The Greek lads who insisted on showing me the way to Lake Ismarida.

A Penduline Tit leaving the nest, Lake Ismarida.

Reaching the end of northeastern Greece, I had one last site I wanted to visit. By now I had done a great deal of wetland birding, so was looking forward to exploring some other habitats. But before heading north to the Dadia Forest Reserve, I made a brief stop-over at one last wetland, the Evros Delta. Arriving in the late afternoon, I was rewarded with good views of European Roller and my first Levant Sparrowhawk. I had been hoping to see the latter for quite some time so was pleased to have finally caught up with it. The delta was far larger than I expected, so I could have easily spent a full day or two there. Besides the usual wetland species, there were also large numbers of waders in the shallows. A few hundred Spotted Redshanks were completely unexpected, as I had not seen this species since Norway in 2012. Most of the birds were still in their striking breeding plumage; all black with a generous sprinkling of fine white spots. There were also Northern Lapwings, Spur-winged Lapwings, Black-tailed Godwits, Ruffs and Marsh Sandpipers to complement the assortment of waders. A male Reed Bunting was also an unexpected surprised, while other interesting passerines included Calandra Lark, Greater Short-toed Lark and Tawny Pipit. I also found my first Isabelline Wheatear on the open flats. After stalking a pair for a while to get better views, I realised they were attending to their hungry offspring. I left them alone knowing that I would see the species again in Turkey.

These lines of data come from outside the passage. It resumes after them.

/-! ### State.updPart -/

@[simp] theorem State.updPart_fuse (p : Nat) (f : Part → Part) : (s.updPart p f).fuse = s.fuse := rfl
@[simp] theorem State.updPart_flash (p : Nat) (f : Part → Part) : (s.updPart p f).flash = s.flash := rfl
@[simp] theorem State.updPart_por (p : Nat) (f : Part → Part) : (s.updPart p f).por = s.por := rfl
@[simp] theorem State.updPart_mgt (p : Nat) (f : Part → Part) : (s.updPart p f).mgt = s.mgt := rfl
@[simp] theorem State.updPart_frm (p : Nat) (f : Part → Part) : (s.updPart p f).frm = s.frm := rfl
@[simp] theorem State.updPart_pcie (p : Nat) (f : Part → Part) : (s.updPart p f).pcie = s.pcie := rfl
@[simp] theorem State.updPart_mbx (p : Nat) (f : Part → Part) : (s.updPart p f).mbx = s.mbx := rfl
@[simp] theorem State.updPart_nextUid (p : Nat) (f : Part → Part) : (s.updPart p f).nextUid = s.nextUid := rfl
@[simp] theorem State.updPart_adm (p : Nat) (f : Part → Part) : (s.updPart p f).adm = s.adm := rfl
@[simp] theorem State.updPart_xlt (p : Nat) (f : Part → Part) : (s.updPart p f).xlt = s.xlt := rfl
@[simp] theorem State.updPart_seq (p : Nat) (f : Part → Part) : (s.updPart p f).seq = s.seq := rfl
@[simp] theorem State.updPart_kv (p : Nat) (f : Part → Part) : (s.updPart p f).kv = s.kv := rfl
@[simp] theorem State.updPart_sfu (p : Nat) (f : Part → Part) : (s.updPart p f).sfu = s.sfu := rfl
@[simp] theorem State.updPart_builtins (p : Nat) (f : Part → Part) : (s.updPart p f).builtins = s.builtins := rfl
@[simp] theorem State.updPart_pln (p : Nat) (f : Part → Part) : (s.updPart p f).pln = s.pln := rfl
@[simp] theorem State.updPart_red (p : Nat) (f : Part → Part) : (s.updPart p f).red = s.red := rfl
@[simp] theorem State.updPart_plk (p : Nat) (f : Part → Part) : (s.updPart p f).plk = s.plk := rfl
@[simp] theorem State.updPart_fab (p : Nat) (f : Part → Part) : (s.updPart p f).fab = s.fab := rfl
@[simp] theorem State.updPart_pwr (p : Nat) (f : Part → Part) : (s.updPart p f).pwr = s.pwr := rfl
@[simp] theorem State.updPart_dram (p : Nat) (f : Part → Part) : (s.updPart p f).dram = s.dram := rfl
@[simp] theorem State.updPart_spad (p : Nat) (f : Part → Part) : (s.updPart p f).spad = s.spad := rfl
@[simp] theorem State.updPart_host (p : Nat) (f : Part → Part) : (s.updPart p f).host = s.host := rfl
@[simp] theorem State.updPart_out (p : Nat) (f : Part → Part) : (s.updPart p f).out = s.out := rfl
@[simp] theorem State.updPart_free (p : Nat) (f : Part → Part) : (s.updPart p f).free = s.free := rfl
@[simp] theorem State.updPart_pending (p : Nat) (f : Part → Part) : (s.updPart p f).pending = s.pending := rfl
@[simp] theorem State.updPart_mb (p : Nat) (f : Part → Part) (j : Nat) : (s.updPart p f).mb j = s.mb j := rfl
@[simp] theorem State.updPart_frmp (p : Nat) (f : Part → Part) (j : Nat) : (s.updPart p f).frmp j = s.frmp j := rfl
@[simp] theorem State.updPart_admp (p : Nat) (f : Part → Part) (j : Nat) : (s.updPart p f).admp j = s.admp j := rfl
@[simp] theorem State.updPart_seqp (p : Nat) (f : Part → Part) (j : Nat) : (s.updPart p f).seqp j = s.seqp j := rfl
@[simp] theorem State.updPart_pwrp (p : Nat) (f : Part → Part) (j : Nat) : (s.updPart p f).pwrp j = s.pwrp j := rfl
@[simp] theorem State.updPart_plnp (p : Nat) (f : Part → Part) (j : Nat) : (s.updPart p f).plnp j = s.plnp j := rfl
@[simp] theorem State.updPart_port (p : Nat) (f : Part → Part) (j : Nat) : (s.updPart p f).port j = s.port j := rfl
@[simp] theorem State.updPart_work (p : Nat) (f : Part → Part) (j : Nat) : (s.updPart p f).work j = s.work j := rfl
@[simp] theorem State.updPart_fn (p : Nat) (f : Part → Part) (j : Nat) : (s.updPart p f).fn j = s.fn j := rfl
@[simp] theorem State.updPart_self (p : Nat) (f : Part → Part) : (s.updPart p f).self = s.self := rfl
@[simp] theorem State.updPart_clocked (p : Nat) (f : Part → Part) : (s.updPart p f).clocked = s.clocked := rfl
@[simp] theorem State.updPart_fnExists (p : Nat) (f : Part → Part) (j : Nat) :
    (s.updPart p f).fnExists j = s.fnExists j := rfl
@[simp] theorem State.updPart_serving (p : Nat) (f : Part → Part) : (s.updPart p f).serving = s.serving := rfl

/-! ### State.updCtx -/

@[simp] theorem State.updCtx_fuse (p c : Nat) (f : Ctx → Ctx) : (s.updCtx p c f).fuse = s.fuse := rfl
@[simp] theorem State.updCtx_flash (p c : Nat) (f : Ctx → Ctx) : (s.updCtx p c f).flash = s.flash := rfl
@[simp] theorem State.updCtx_por (p c : Nat) (f : Ctx → Ctx) : (s.updCtx p c f).por = s.por := rfl
@[simp] theorem State.updCtx_mgt (p c : Nat) (f : Ctx → Ctx) : (s.updCtx p c f).mgt = s.mgt := rfl
@[simp] theorem State.updCtx_frm (p c : Nat) (f : Ctx → Ctx) : (s.updCtx p c f).frm = s.frm := rfl
@[simp] theorem State.updCtx_pcie (p c : Nat) (f : Ctx → Ctx) : (s.updCtx p c f).pcie = s.pcie := rfl
@[simp] theorem State.updCtx_mbx (p c : Nat) (f : Ctx → Ctx) : (s.updCtx p c f).mbx = s.mbx := rfl
@[simp] theorem State.updCtx_nextUid (p c : Nat) (f : Ctx → Ctx) : (s.updCtx p c f).nextUid = s.nextUid := rfl
@[simp] theorem State.updCtx_adm (p c : Nat) (f : Ctx → Ctx) : (s.updCtx p c f).adm = s.adm := rfl
@[simp] theorem State.updCtx_xlt (p c : Nat) (f : Ctx → Ctx) : (s.updCtx p c f).xlt = s.xlt := rfl
@[simp] theorem State.updCtx_seq (p c : Nat) (f : Ctx → Ctx) : (s.updCtx p c f).seq = s.seq := rfl
@[simp] theorem State.updCtx_kv (p c : Nat) (f : Ctx → Ctx) : (s.updCtx p c f).kv = s.kv := rfl
@[simp] theorem State.updCtx_sfu (p c : Nat) (f : Ctx → Ctx) : (s.updCtx p c f).sfu = s.sfu := rfl
@[simp] theorem State.updCtx_builtins (p c : Nat) (f : Ctx → Ctx) : (s.updCtx p c f).builtins = s.builtins := rfl
@[simp] theorem State.updCtx_pln (p c : Nat) (f : Ctx → Ctx) : (s.updCtx p c f).pln = s.pln := rfl
@[simp] theorem State.updCtx_red (p c : Nat) (f : Ctx → Ctx) : (s.updCtx p c f).red = s.red := rfl
@[simp] theorem State.updCtx_plk (p c : Nat) (f : Ctx → Ctx) : (s.updCtx p c f).plk = s.plk := rfl
@[simp] theorem State.updCtx_fab (p c : Nat) (f : Ctx → Ctx) : (s.updCtx p c f).fab = s.fab := rfl
@[simp] theorem State.updCtx_pwr (p c : Nat) (f : Ctx → Ctx) : (s.updCtx p c f).pwr = s.pwr := rfl
@[simp] theorem State.updCtx_dram (p c : Nat) (f : Ctx → Ctx) : (s.updCtx p c f).dram = s.dram := rfl
@[simp] theorem State.updCtx_spad (p c : Nat) (f : Ctx → Ctx) : (s.updCtx p c f).spad = s.spad := rfl
@[simp] theorem State.updCtx_host (p c : Nat) (f : Ctx → Ctx) : (s.updCtx p c f).host = s.host := rfl
@[simp] theorem State.updCtx_out (p c : Nat) (f : Ctx → Ctx) : (s.updCtx p c f).out = s.out := rfl
@[simp] theorem State.updCtx_free (p c : Nat) (f : Ctx → Ctx) : (s.updCtx p c f).free = s.free := rfl
@[simp] theorem State.updCtx_pending (p c : Nat) (f : Ctx → Ctx) : (s.updCtx p c f).pending = s.pending := rfl
@[simp] theorem State.updCtx_mb (p c : Nat) (f : Ctx → Ctx) (j : Nat) : (s.updCtx p c f).mb j = s.mb j := rfl
@[simp] theorem State.updCtx_frmp (p c : Nat) (f : Ctx → Ctx) (j : Nat) : (s.updCtx p c f).frmp j = s.frmp j := rfl
@[simp] theorem State.updCtx_admp (p c : Nat) (f : Ctx → Ctx) (j : Nat) : (s.updCtx p c f).admp j = s.admp j := rfl
@[simp] theorem State.updCtx_seqp (p c : Nat) (f : Ctx → Ctx) (j : Nat) : (s.updCtx p c f).seqp j = s.seqp j := rfl
@[simp] theorem State.updCtx_pwrp (p c : Nat) (f : Ctx → Ctx) (j : Nat) : (s.updCtx p c f).pwrp j = s.pwrp j := rfl
@[simp] theorem State.updCtx_plnp (p c : Nat) (f : Ctx → Ctx) (j : Nat) : (s.updCtx p c f).plnp j = s.plnp j := rfl
@[simp] theorem State.updCtx_port (p c : Nat) (f : Ctx → Ctx) (j : Nat) : (s.updCtx p c f).port j = s.port j := rfl
@[simp] theorem State.updCtx_work (p c : Nat) (f : Ctx → Ctx) (j : Nat) : (s.updCtx p c f).work j = s.work j := rfl
@[simp] theorem State.updCtx_fn (p c : Nat) (f : Ctx → Ctx) (j : Nat) : (s.updCtx p c f).fn j = s.fn j := rfl
@[simp] theorem State.updCtx_self (p c : Nat) (f : Ctx → Ctx) : (s.updCtx p c f).self = s.self := rfl
@[simp] theorem State.updCtx_clocked (p c : Nat) (f : Ctx → Ctx) : (s.updCtx p c f).clocked = s.clocked := rfl
@[simp] theorem State.updCtx_fnExists (p c : Nat) (f : Ctx → Ctx) (j : Nat) :
    (s.updCtx p c f).fnExists j = s.fnExists j := rfl
@[simp] theorem State.updCtx_serving (p c : Nat) (f : Ctx → Ctx) : (s.updCtx p c f).serving = s.serving := rfl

Salt marsh habitat at the Evros Delta.

I made a 40 km detour to the north of the Egnatia road to reach the village of Dadia. The Dadia Forest is well known for its diversity of breeding raptors, with 36 of the 38 species of European birds of prey recorded in the region. Dadia also supports three of Europe’s four vulture species, the most notable of these being the Eurasian Black Vulture. I spent two days in the Dadia forest Reserve and spent much of the time at the observation hide over-looking the vulture feeding restaurant. All three species of vultures visited the feeding area, including Eurasian Black Vulture, Eurasian Griffon Vulture and Egyptian Vulture. While I had seen Griffon Vulture previously in Croatia, the other two were lifers for me. The occasional Black Kite also made an appearance looking for scraps, and so did Ravens and Hooded Crows. Though there were not many raptor species about at the time, there was something surreal about just sitting in the hide watching the skies for incoming birds. Back at the reserve’s information centre I was again exposed to Greek generosity, when the staff gave me food for the road and a marvelous photo record of the birds of Dadia. 

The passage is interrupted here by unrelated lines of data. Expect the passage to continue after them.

-- ==== Sys2Proof/Laws/Commands.lean ====
section
/-! SUPPORT. What serving a command does once its entry has passed the checks: what its body answers is what its record
says, and a record changes nothing but the mailbox it is staged in. -/

namespace Sys2Proof.Machine

open Sys2Proof

/-! ### Modes that a row gives its command -/

theorem Entry.arg0_withMode (lo len v : Nat) (e : Entry) :
    (e.withMode lo len v).arg 0 = e.arg 0 &&& ~~~(maskOf 64 [(lo, len)]) ||| word [(lo, v)] := rfl

theorem Entry.arg_withMode (lo len v : Nat) (e : Entry) (i : Nat) (h : 0 < i) (h2 : i < 14) :
    (e.withMode lo len v).arg i = e.arg i := by
  unfold Entry.withMode Entry.arg
  simp [List.getD, h2]
  omega

@[simp] theorem Entry.mode_8_1_0 (e : Entry) : bit ((e.withMode 8 1 0).arg 0) 8 = false := by
  rw [Entry.arg0_withMode]
  simp [bit, maskOf, word]

@[simp] theorem Entry.mode_8_1_1 (e : Entry) : bit ((e.withMode 8 1 1).arg 0) 8 = true := by
  rw [Entry.arg0_withMode]
  simp [bit, maskOf, word]

@[simp] theorem Entry.mode_1_1_0 (e : Entry) : bit ((e.withMode 1 1 0).arg 0) 1 = false := by
  rw [Entry.arg0_withMode]
  simp [bit, maskOf, word]

@[simp] theorem Entry.mode_1_1_1 (e : Entry) : bit ((e.withMode 1 1 1).arg 0) 1 = true := by
  rw [Entry.arg0_withMode]
  simp [bit, maskOf, word]

theorem fld_two (w : W64) : fld w 0 2 = b2n (bit w 0) + 2 * b2n (bit w 1) := by
  unfold fld bit b2n
  rw [Nat.shiftRight_zero, BitVec.getLsbD, BitVec.getLsbD, Nat.testBit_zero, Nat.testBit_succ, Nat.testBit_zero]
  grind

@[simp] theorem Entry.mode_0_2_0 (e : Entry) : fld ((e.withMode 0 2 0).arg 0) 0 2 = 0 := by
  rw [Entry.arg0_withMode, fld_two]
  simp [bit, maskOf, word, b2n]

@[simp] theorem Entry.mode_0_2_1 (e : Entry) : fld ((e.withMode 0 2 1).arg 0) 0 2 = 1 := by
  rw [Entry.arg0_withMode, fld_two]
  simp [bit, maskOf, word, b2n]

@[simp] theorem Entry.mode_0_2_2 (e : Entry) : fld ((e.withMode 0 2 2).arg 0) 0 2 = 2 := by
  rw [Entry.arg0_withMode, fld_two]
  simp [bit, maskOf, word, b2n]

@[simp] theorem Entry.mode_0_2_3 (e : Entry) : fld ((e.withMode 0 2 3).arg 0) 0 2 = 3 := by
  rw [Entry.arg0_withMode, fld_two]
  simp [bit, maskOf, word, b2n]

/-! ### Clocks -/

theorem State.whenClocked_of {s : State} (h : s.clocked = true) (t : State) : s.whenClocked t = t := if_pos h

theorem State.whenClocked_not {s : State} (h : s.clocked = false) (t : State) : s.whenClocked t = s := by
  simp [State.whenClocked, h]

/-! ### Records -/

@[simp] theorem State.stage_fuse (c : CmdId) (oc : Oc) (rs : Reason) (ws : List W64) (fin : Bool) (s : State) :
    (s.stage c oc rs ws fin).fuse = s.fuse := by
  unfold State.stage
  split <;> rfl

@[simp] theorem State.stage_flash (c : CmdId) (oc : Oc) (rs : Reason) (ws : List W64) (fin : Bool) (s : State) :
    (s.stage c oc rs ws fin).flash = s.flash := by
  unfold State.stage
  split <;> rfl

@[simp] theorem State.stage_por (c : CmdId) (oc : Oc) (rs : Reason) (ws : List W64) (fin : Bool) (s : State) :
    (s.stage c oc rs ws fin).por = s.por := by
  unfold State.stage
  split <;> rfl

@[simp] theorem State.stage_mgt (c : CmdId) (oc : Oc) (rs : Reason) (ws : List W64) (fin : Bool) (s : State) :
    (s.stage c oc rs ws fin).mgt = s.mgt := by
  unfold State.stage
  split <;> rfl

@[simp] theorem State.stage_frm (c : CmdId) (oc : Oc) (rs : Reason) (ws : List W64) (fin : Bool) (s : State) :
    (s.stage c oc rs ws fin).frm = s.frm := by
  unfold State.stage
  split <;> rfl

@[simp] theorem State.stage_pcie (c : CmdId) (oc : Oc) (rs : Reason) (ws : List W64) (fin : Bool) (s : State) :
    (s.stage c oc rs ws fin).pcie = s.pcie := by
  unfold State.stage
  split <;> rfl

@[simp] theorem State.stage_nextUid (c : CmdId) (oc : Oc) (rs : Reason) (ws : List W64) (fin : Bool) (s : State) :
    (s.stage c oc rs ws fin).nextUid = s.nextUid := by
  unfold State.stage
  split <;> rfl

@[simp] theorem State.stage_adm (c : CmdId) (oc : Oc) (rs : Reason) (ws : List W64) (fin : Bool) (s : State) :
    (s.stage c oc rs ws fin).adm = s.adm := by
  unfold State.stage
  split <;> rfl

@[simp] theorem State.stage_ten (c : CmdId) (oc : Oc) (rs : Reason) (ws : List W64) (fin : Bool) (s : State) :
    (s.stage c oc rs ws fin).ten = s.ten := by
  unfold State.stage
  split <;> rfl

@[simp] theorem State.stage_xlt (c : CmdId) (oc : Oc) (rs : Reason) (ws : List W64) (fin : Bool) (s : State) :
    (s.stage c oc rs ws fin).xlt = s.xlt := by
  unfold State.stage
  split <;> rfl

@[simp] theorem State.stage_seq (c : CmdId) (oc : Oc) (rs : Reason) (ws : List W64) (fin : Bool) (s : State) :
    (s.stage c oc rs ws fin).seq = s.seq := by
  unfold State.stage
  split <;> rfl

Vultures at the feeding station in Dadia Forest Reserve.
As I departed from Dadia village I had a glimpse of a Booted Eagle flying overhead, followed by a Lesser Spotted Eagle carrying reptilian prey intended for a hungry offspring or two. Closer to the border with Turkey, I stocked up on some Greek yoghurt in the village of Peplos. While over-looking the border crossing, I turned to take a photograph of the sunset behind me, and was surprised when a touring cyclist popped into the frame. Alex had cycled from France, his home country, and was also heading for Turkey, Iran and India, much like me. The decision to cross the border at sunset was sealed and so we started our five-day journey to Istanbul.